Streeting has already strongly hinted that this will be in the next manifesto – a forgiveness of doctors’ student loans tied to a commitment to working for the NHS.

It is the type of work eligible for such debt forgiveness that is crucial – the NHS is burdened by a large workforce of locums, who have little incentive to commit to long-term salaried jobs. Anything that gets doctors away from zero-hours contracts and casual work and back to regular patient contact with a continuity of care will significantly reduce the health service’s spend on its workforce.

4. Make it easier for international medical graduates to work here

International medical graduates want to work in the UK, and the country is desperate for doctors. Yet Home Secretary James Cleverly’s announcement of rising salary thresholds for people wanting to come to work in the UK does nothing to welcome them. Even with the subsequent U-turn on a £38,000 minimum salary threshold, doctors on work visas still have to pay hundreds of pounds to apply and reapply for the right to continue to practice medicine.

Pointless form-filling is a regular burden whenever they move jobs – which is often, given the way medical training often relocates junior doctors around the country. My early career involved five different hospitals in three different counties. As a GP trainer of doctors from outside the UK, I am appalled by the hoops they have to jump through compared to their British and Northern Irish colleagues.

A visa waiver scheme would incentivise physicians from all over the world to work for us – a new Windrush generation of badly-needed doctors.

5. Early investment to set young people up for life

Early-years care, health visitor contacts and the impact of the social determinants of health resonate across a child’s lifetime. Get this right, and you avoid excess GP visits, A&E trips and social care involvement. Early investment sets a young person up for life – so we should give baby boxes to all new parents, as is already practised in Scotland.

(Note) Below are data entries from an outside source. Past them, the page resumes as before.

/-- Settles O12: a row whose check fails ends in `endWith`, which gives the error's status; a check of the slots that ends
the command stands before the row. -/
theorem failedChecksEndCommands : Obligations.FailedChecksEndCommands := by
  unfold Obligations.FailedChecksEndCommands
  refine ⟨?_, ?_, fun w r e => endWith_status, ?_, fun c k r => ⟨fun a n cause h => ?_, fun y i n ha h => ?_⟩⟩
  · rintro s ch src r q c d e ended he rfl
    refine ⟨fun h ho => ?_, fun h ho => ?_, fun h ho => ?_, fun h ho => ?_, fun h ho => ?_, fun h ho => ?_, fun h ho => ?_,
      fun o h ho => ⟨fun hg hi => ?_, fun p b more hg hp hb hi => ?_, fun lead hg hp hl hi => ?_, fun hg hp hl hs => ?_⟩, ?_,
      fun h ho => ?_⟩
    · exact ended_row he h rfl (by rw [ho]) rfl
    · exact ended_coreRow he h rfl (congrArg (productWith _ _) (Ck.bind_error ho)) rfl
    · exact ended_coreRow he h rfl (congrArg (productWith _ _) (Ck.bind_error ho)) rfl
    · exact ended_coreRow he h rfl (congrArg (productWith _ _) (Ck.bind_error ho)) rfl
    · exact ended_coreRow he h rfl (congrArg (endWith _ _) (Ck.bind_error ho)) rfl
    · exact ended_coreRow he h rfl (congrArg (endWith _ _) (Ck.bind_error ho)) rfl
    · exact ended_chain he h (vxChain_args_error ho) rfl
    · exact ended_chain he h (vxChain_iter_error ho hg hi) rfl
    · exact ended_chain he h (vxChain_banks_error ho hg hp hb hi) rfl
    · exact ended_chain he h (vxChain_walk_error ho hg hp hl hi) rfl
    · exact ended_chain he h (vxChain_noLead ho hg hp hl) hs.symm
    · rintro a h rfl
      exact ⟨fun ha hs => ended_coreRow he h rfl (congrArg (endWith _ _) (vxSave_misaligned ha)) hs.symm,
        fun ha hr hs => ended_coreRow he h rfl (congrArg (endWith _ _) (vxSave_outside ha hr)) hs.symm⟩
    · exact ended_coreRow he h rfl (congrArg (endWith _ _) (Ck.bind_error ho)) rfl
  · rintro s ch src r q c d e ended he rfl
    refine ⟨fun h ho => ?_, fun h ho => ?_, fun h ho => ?_, fun h ho => ?_, fun h hd ho => ?_, fun h hd ho => ?_,
      fun h hb ho => ?_, fun h hb ho => ?_, fun h hb ho => ?_, fun h ho => ?_, fun h ho => ?_, fun h ho => ?_⟩
    · exact ended_coreRow he h rfl (congrArg (productWith _ _) (Ck.bind_error ho)) rfl
    · exact ended_coreRow he h rfl (congrArg (productWith _ _) (Ck.bind_error ho)) rfl
    · exact ended_coreRow he h rfl (congrArg (productWith _ _) (Ck.bind_error ho)) rfl
    · exact ended_row he h rfl (congrArg (productWith _ _) (Ck.bind_error ho)) rfl
    · exact ended_coreRow he h rfl (congrArg (productWith _ _) ((if_pos (beq_iff_eq.mpr hd)).trans (Ck.bind_error ho))) rfl
    · refine ended_coreRow he h rfl (congrArg (productWith _ _) ((if_neg ?_).trans (Ck.bind_error ho))) rfl
      rw [beq_iff_eq]
      exact hd
    · exact ended_row he h rfl (congrArg (productWith _ _) (collective_error hb (Ck.bind_error ho))) rfl
    · exact ended_row he h rfl (congrArg (productWith _ _) (collective_error hb (Ck.bind_error ho))) rfl
    · exact ended_row he h rfl (congrArg (productWith _ _) (collective_error hb (Ck.bind_error ho))) rfl
    · exact ended_row he h rfl (congrArg (endWith _ _) (Ck.bind_error ho)) rfl
    · exact ended_row he h rfl (congrArg (endWith _ _) (abFreeze_error ho)) rfl
    · exact ended_row he h rfl (congrArg (endWith _ _) (Ck.bind_error ho)) rfl
  · intro s ch src r x k w c res i opc hi h hk hb hc hw hs
    simp only [List.mem_cons, Prod.mk.injEq, List.not_mem_nil, or_false] at hi
    rcases hi with ⟨rfl, rfl⟩ | ⟨rfl, rfl⟩ | ⟨rfl, rfl⟩ | ⟨rfl, rfl⟩ | ⟨rfl, rfl⟩ | ⟨rfl, rfl⟩ | ⟨rfl, rfl⟩ | ⟨rfl, rfl⟩ |
      ⟨rfl, rfl⟩ | ⟨rfl, rfl⟩ | ⟨rfl, rfl⟩ | ⟨rfl, rfl⟩
    case inr.inr.inr.inr.inr.inl => exact exec_slotsEnd rfl (hw.trans (if_pos rfl)) h hk hb hc hs
    all_goals exact exec_slotsEnd rfl (hw.trans (if_neg (by decide))) h hk hb hc hs
  · exact ⟨_, checkSlots_misaligned h, rfl, rfl, rfl, rfl⟩
  · refine ⟨?_, ?_, ?_, ?_⟩
    · rintro st a rfl hst
      rw [checkSlots_held ha h, if_neg hst]
    · rintro a rfl
      rw [checkSlots_held ha h, if_pos rfl]
    · rintro a rfl
      exact ⟨_, checkSlots_bad ha h, rfl⟩
    · rintro rfl
      exact checkSlots_cancelled ha h

end Sys2Proof.Machine
end

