theorem messageComplete_stays (h : m.complete = false ∨ m.hdr.dst ≠ w.c.chid ∨ m.halted.isSome = true ∨
    w.c.ports[p].turn m = false) : messageComplete w p vc id = w := by
  have found : w.c.landed.ports[p].findOpen vc id = some m := hm
  have cond : (!m.complete || m.hdr.dst != w.c.landed.chid || m.halted.isSome || !w.c.landed.ports[p].turn m) = true := by
    rw [Bool.or_eq_true, Bool.or_eq_true, Bool.or_eq_true, Bool.not_eq_true', bne_iff_ne, Bool.not_eq_true', or_assoc, or_assoc]
    exact h
  unfold messageComplete
  dsimp only
  rw [found]
  dsimp only
  rw [if_pos cond]

variable (hh : m.Here w.c p)
include hh

omit hm in
theorem OpenMsg.Here.passes :
    (!m.complete || m.hdr.dst != w.c.landed.chid || m.halted.isSome || !w.c.landed.ports[p].turn m) = false := by
  rw [hh.complete, hh.running, show w.c.landed.ports[p].turn m = true from hh.turn, show w.c.landed.chid = m.hdr.dst from hh.here.symm,
    bne_self_eq_false]
  rfl

theorem messageComplete_contribution (ht : m.hdr.type = 1) (hp : m.hdr.put = none) (hd : m.hdr.desc = 0) :
    messageComplete w p vc id =
      { w with c := { w.c.freed p m with inbox := (w.c.freed p m).inbox ++ [⟨m.hdr, m.body⟩] } } := by
  have found : w.c.landed.ports[p].findOpen vc id = some m := hm
  unfold messageComplete
  dsimp only
  rw [found]
  dsimp only
  rw [if_neg (ne_true_of_eq_false hh.passes), if_pos (by rw [ht, hp, hd]; rfl)]
  rfl

theorem messageComplete_put {c : Channel} (ht : m.hdr.type = 1) (hp : m.hdr.put.isSome = true ∨ m.hdr.desc ≠ 0)
    (hw : (w.c.freed p m).putWrite m.hdr m.body = .ok c) (hc : c.poisonHit = none) :
    messageComplete w p vc id = { w with c := c.sendMack m.hdr 0 } := by
  have found : w.c.landed.ports[p].findOpen vc id = some m := hm
  have put : ¬(m.hdr.type = 1 && m.hdr.put.isNone && m.hdr.desc == 0) = true := by
    rw [Bool.and_eq_true, Bool.and_eq_true, beq_iff_eq]
    rintro ⟨⟨-, h1⟩, h2⟩
    rcases hp with h | h
    · rw [Option.isSome_iff_ne_none] at h
      exact h (Option.isNone_iff_eq_none.mp h1)
    · exact h h2
  have ok : (w.c.landed.modPort p fun s => (s.dropOpen m).idle 4).putWrite m.hdr
    ((m.bytes.drop 32).take m.hdr.length.toNat) = .ok c := hw
  unfold messageComplete
  dsimp only
  rw [found]
  dsimp only
  rw [if_neg (ne_true_of_eq_false hh.passes), if_neg put, if_pos ht, ok]
  dsimp only
  rw [hc, ht]
  rfl

theorem messageComplete_share (ht : m.hdr.type = 2) :
    messageComplete w p vc id = { w with c := ((w.c.freed p m).takeDispatch m.hdr m.body).sendMack m.hdr 0 } := by
  have found : w.c.landed.ports[p].findOpen vc id = some m := hm
  unfold messageComplete
  dsimp only
  rw [found]
  dsimp only
  rw [if_neg (ne_true_of_eq_false hh.passes), ht]
  rfl

theorem messageComplete_unknown (ht : m.hdr.type = 3 ∨ m.hdr.type = 5) (hk : w.c.collOf (redParse m.hdr.src m.body) = none) :
    messageComplete w p vc id = w := by
  have found : w.c.landed.ports[p].findOpen vc id = some m := hm
  have idle : (w.c.landed.collOf (redParse m.hdr.src ((m.bytes.drop 32).take m.hdr.length.toNat))).isNone = true :=
    Option.isNone_iff_eq_none.mpr hk
  unfold messageComplete
  dsimp only
  rw [found]
  dsimp only
  rw [if_neg (ne_true_of_eq_false hh.passes), idle]
  rcases ht with ht | ht
  · rw [ht]
    rfl
  · rw [ht]
    rfl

We could extend the contacts made by health visitors, prolonging the support inexperienced parents receive in the fragile early months of their new baby’s life. We should replenish the funding for Sure Start centres, closed in their hundreds by the Tories despite having saved the NHS millions.

Various revenue streams could be available to Labour

Like all Labour policies of the recent past, this would need costing. The shadow health team has repeatedly vaunted the closure of the non-dom tax loophole as a revenue stream for rejuvenating the NHS, allocating this to an increased number of GP appointments and the clearing of the waiting list backlog.

More still could be raised via Scottish-style 45% tax rates for those earning more than £75,000 or a new Health and Social Care Bond, akin to the Green Savings Bond already issued by the treasury via National Savings & Investments. Labour’s commitment to claw back the billions lost through PPE procurement corruption during the pandemic would also be well spent on getting the NHS back on its feet.

“Reform is not a Conservative word,” Streeting says, and the Tories’ neglect of badly-needed NHS reform over the past 13 years is clear to see. With a plethora of policies available to reinvigorate our health service, and an election on the horizon, a new dawn could break in May 2024.